### Records for this exercise:
-- ==== Sys2Proof/Certificates/Slice0/Obligations.lean ====
section
/-! DEFINITION. The statements for the provers. Each docstring names the rules of spec/ it formalises. -/

open Sys2Proof Sys2Proof.Machine

/-! ### Encoding -/

/-- R75 to R78: the word of a command decodes to that command, every operand at every value. -/
def Obligations.EncodeThenDecodeGivesTheCommand : Prop :=
  ∀ i : Instr, decode (encode i) = .ok i

/-- R84, R85: every word that is a command is the one word of that command; no bit is ignored. -/
def Obligations.DecodeThenEncodeGivesTheWord : Prop :=
  ∀ (w : CmdWord) (i : Instr), decode w = .ok i → encode i = w

/-- R78, with its table written out: a word is the command of a row exactly when `(w AND mask) = match`. -/
def Obligations.WordIsTheCommandOfARowExactlyWhenItMatches : Prop :=
  ∀ row ∈
    ([("BEGIN", 0x0800000000000000, 0xFC01000000000000),
      ("DERIVE", 0x1000000000000000, 0xFFFF000000000000),
      ("SCALE_BUS", 0x1800000000000000, 0xFFFF0000FFFFFFFF),
      ("SCALE_SHUNT", 0x2000000000000000, 0xFFFF0000FFFFFFFF),
      ("SCALE_CUR", 0x2800000000000000, 0xFCFF0000FFFFFFFF),
      ("SCALE_PWR", 0x3000000000000000, 0xFCFF0000FFFFFFFF),
      ("SET_MODE", 0x3800000000000000, 0xFCFF0000FFFFFFFF),
      ("SET_AVG", 0x4000000000000000, 0xFCFF0000FFFFFFFF),
      ("SET_BUS_CT", 0x4800000000000000, 0xFCFF0000FFFFFFFF),
      ("SET_SHUNT_CT", 0x5000000000000000, 0xFCFF0000FFFFFFFF),
      ("RESET", 0x5800000000000000, 0xFCFFFFFFFFFFFFFF),
      ("WAIT_CONV", 0x6000000000000000, 0xFCFFFFFFFFFFFFFF),
      ("SET_ALERT_CNVR", 0x6800000000000000, 0xF8FFFFFFFFFFFFFF),
      ("GET_BUS_MV", 0x7000000000000000, 0xF8FFFFFFFFFFFFFF),
      ("GET_SHUNT_UV", 0x7800000000000000, 0xF8FFFFFFFFFFFFFF),
      ("GET_CUR_UA", 0x8000000000000000, 0xFCFFFFFFFFFFFFFF),
      ("GET_PWR_UW", 0x8800000000000000, 0xFCFFFFFFFFFFFFFF),
      ("GET_ADDR", 0x9000000000000000, 0xFCFFFFFFFFFFFFFF),
      ("GET_CAL", 0x9800000000000000, 0xFCFFFFFFFFFFFFFF),
      ("GET_CLSB", 0xA000000000000000, 0xFCFFFFFFFFFFFFFF),
      ("GET_PLSB", 0xA800000000000000, 0xFCFFFFFFFFFFFFFF),
      ("GET_MODE", 0xB000000000000000, 0xFCFFFFFFFFFFFFFF)] : List (String × CmdWord × CmdWord)),
    ∀ w : CmdWord,
      (w &&& row.2.2 = row.2.1 ↔ ∃ i, decode w = .ok i ∧ i.mnemonic = row.1)

/-- R79: every word either matches exactly one row, and is a command, or matches none, and is none. -/
def Obligations.EveryWordMatchesOneRowOrIsIllegal : Prop :=
  (opcodeTable.map OpcodeRow.mnemonic).Nodup ∧
  ∀ w : CmdWord,
    ((∃ r ∈ opcodeTable, r.isRowOf w = true ∧
        (∀ r' ∈ opcodeTable, r'.isRowOf w = true → r'.mnemonic = r.mnemonic) ∧
        ∃ i, decode w = .ok i) ∨
      ((∀ r ∈ opcodeTable, r.isRowOf w = false) ∧ ∃ e, decode w = .error e))

/-- R82, R190: the illegal words are those with an unassigned opcode or a non-zero unused field, and an
idle sequencer answers each with `ERR_ILLEGAL`, no state change and no bus call; a reset that comes while the
word is being answered leaves no response (R211; that the signal can come there is the model's choice, log
11). -/
def Obligations.IllegalWordsAreAnsweredErrIllegal : Prop :=
  (∀ w : CmdWord,
    (∃ e, decode w = .error e) ↔
      ((fieldsOfWord w).op = 0x00#5 ∨ 0x17#5 ≤ (fieldsOfWord w).op ∨
        ∃ fmt, formatOf (fieldsOfWord w).op = some fmt ∧
          ∃ n ∈ fmt.unused, (fieldsOfWord w).isZero n = false)) ∧
  ∀ (s : State) (w : CmdWord) (rest : List CmdWord) (e : FormatError),
    s.activity = .idle → s.commands = w :: rest → decode w = .error e →
      (s.resetSignal = .low →
        step s = .next { s with commands := rest
                                responses := s.responses ++ [faultResponse .errIllegal]
                                resetLine := s.resetLine.tail }) ∧
      ∀ n, s.resetSignal = .inside n →
        ∃ t, step s = .next t ∧ t.responses = s.responses ∧ t.trace = s.trace ∧ t.commands = rest ∧
          t.dev = List.replicate s.nUnits DeviceRecord.zero ∧ t.activity = .idle

/-- R86: the worked encodings, legal and illegal. -/
def Obligations.WorkedEncodingsDecodeAsTheSpecSays : Prop :=
  decode 0x08800333000186A0 = .ok (.begin 0 0x40 819 100000) ∧
  decode 0x400001F400000000 = .ok (.setAvg 0 500) ∧
  decode 0x7500000000000000 = .ok (.getBusMv 1 true) ∧
  decode 0x2000FFFF00000000 = .ok (.scaleShunt 0xFFFF) ∧
  decode 0x0000000000000000 = .error (.unassignedOpcode 0) ∧
  decode 0x5800000000000001 = .error (.unusedFieldSet .imm32)

/-! ### The sequencer and reset -/

/-- R9, R75: an idle sequencer takes the next word of the command port and runs the command it decodes to;
a reset during that command is applied to its outcome (R211; how the signal reaches a command is the model's
choice, log 11). -/
def Obligations.StepRunsTheDecodedCommand : Prop :=
  ∀ (s : State) (w : CmdWord) (rest : List CmdWord) (i : Instr),
    s.activity = .idle → s.commands = w :: rest → decode w = .ok i →
      (s.resetSignal = .low → step s = exec i { nextSignal s with commands := rest }) ∧
      ∀ n, s.resetSignal = .inside n →
        step s = mapNext (abandonAfter n (nextSignal s)) (exec i { nextSignal s with commands := rest })

/-- R212, and log 10 for the idle step as such: with no word presented the block waits, unchanged; what is
left of the reset line moves on (log 11). -/
def Obligations.IdleBlockWaitsForACommand : Prop :=
  ∀ s : State, s.resetSignal = .low → s.activity = .idle → s.commands = [] →
    step s = .next { s with resetLine := s.resetLine.tail } ∧ (s.resetLine = [] → step s = .next s)

/-- R194, R198, U13: no command and no step stops the machine; faults are responses (log 1) and the wait
keeps stepping (log 8). -/
def Obligations.EveryStepGoesOn : Prop :=
  (∀ (i : Instr) (s : State), ∃ t, exec i s = .next t) ∧ ∀ s : State, ∃ t, step s = .next t

/-- R45: every field of every record is 0, and no command is in progress. `bus_status`, which R45 leaves
unspecified, is not spoken of; the device registers are no state of the block. -/
def Obligations.ResetStateHoldsTheTabledValues : Prop :=
  0 < State.reset.nUnits ∧
  (∀ d ∈ State.reset.dev, d.busAddress = 0 ∧ d.currentLsb = 0 ∧ d.calibration = 0 ∧ d.powerLsb = 0 ∧
    d.operatingMode = 0b0000#4) ∧
  State.reset.activity = .idle

/-- R210, the signal as log 11 models it: hardware reset zeroes every field of every record, leaves the
sequencer idle, and makes no bus event; whatever command was in progress gives no response (R211). -/
def Obligations.HardwareResetZeroesTheRegistry : Prop :=
  ∀ s : State, s.resetSignal = .before →
    ∃ t, step s = .next t ∧ t.dev = List.replicate s.nUnits DeviceRecord.zero ∧ t.activity = .idle ∧
      t.trace = s.trace ∧ t.responses = s.responses ∧ t.params = s.params ∧
      t.commands = s.commands ∧ t.env.reads = s.env.reads ∧ t.env.probes = s.env.probes

/-- R211, the signal as log 11 models it: reset inside a command abandons it, before its first bus call,
between two, after the last, or where it makes none: the calls made until then and no others were made, no
response is given, the registry is zeroed. In particular every command that an idle sequencer takes is
abandoned, those without a bus call among them. -/
def Obligations.ResetInsideACommandAbandonsIt : Prop :=
  (∀ (s t : State) (n : Nat), s.resetSignal = .inside n → advance (nextSignal s) = .next t →
    ∃ t', step s = .next t' ∧ t'.trace = s.trace ++ (newEvents s t).take n ∧
      t'.responses = s.responses ∧ t'.dev = List.replicate s.nUnits DeviceRecord.zero ∧
      t'.activity = .idle ∧ t'.commands = t.commands ∧ t'.resetLine = s.resetLine.tail) ∧
  ∀ (s : State) (w : CmdWord) (rest : List CmdWord) (i : Instr) (n : Nat),
    s.resetSignal = .inside n → s.activity = .idle → s.commands = w :: rest → decode w = .ok i →
    ∃ t t', exec i { nextSignal s with commands := rest } = .next t ∧ step s = .next t' ∧
      t'.trace = s.trace ++ (newEvents s t).take n ∧ t'.responses = s.responses ∧
      t'.dev = List.replicate s.nUnits DeviceRecord.zero ∧ t'.commands = rest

### What the task asks:
Every line of the entries above that holds "fieldsOfWord" should be copied out.

### Your solution:
      ((fieldsOfWord w).op = 0x00#5 ∨ 0x17#5 ≤ (fieldsOfWord w).op ∨
        ∃ fmt, formatOf (fieldsOfWord w).op = some fmt ∧
          ∃ n ∈ fmt.unused, (fieldsOfWord w).isZero n = false)) ∧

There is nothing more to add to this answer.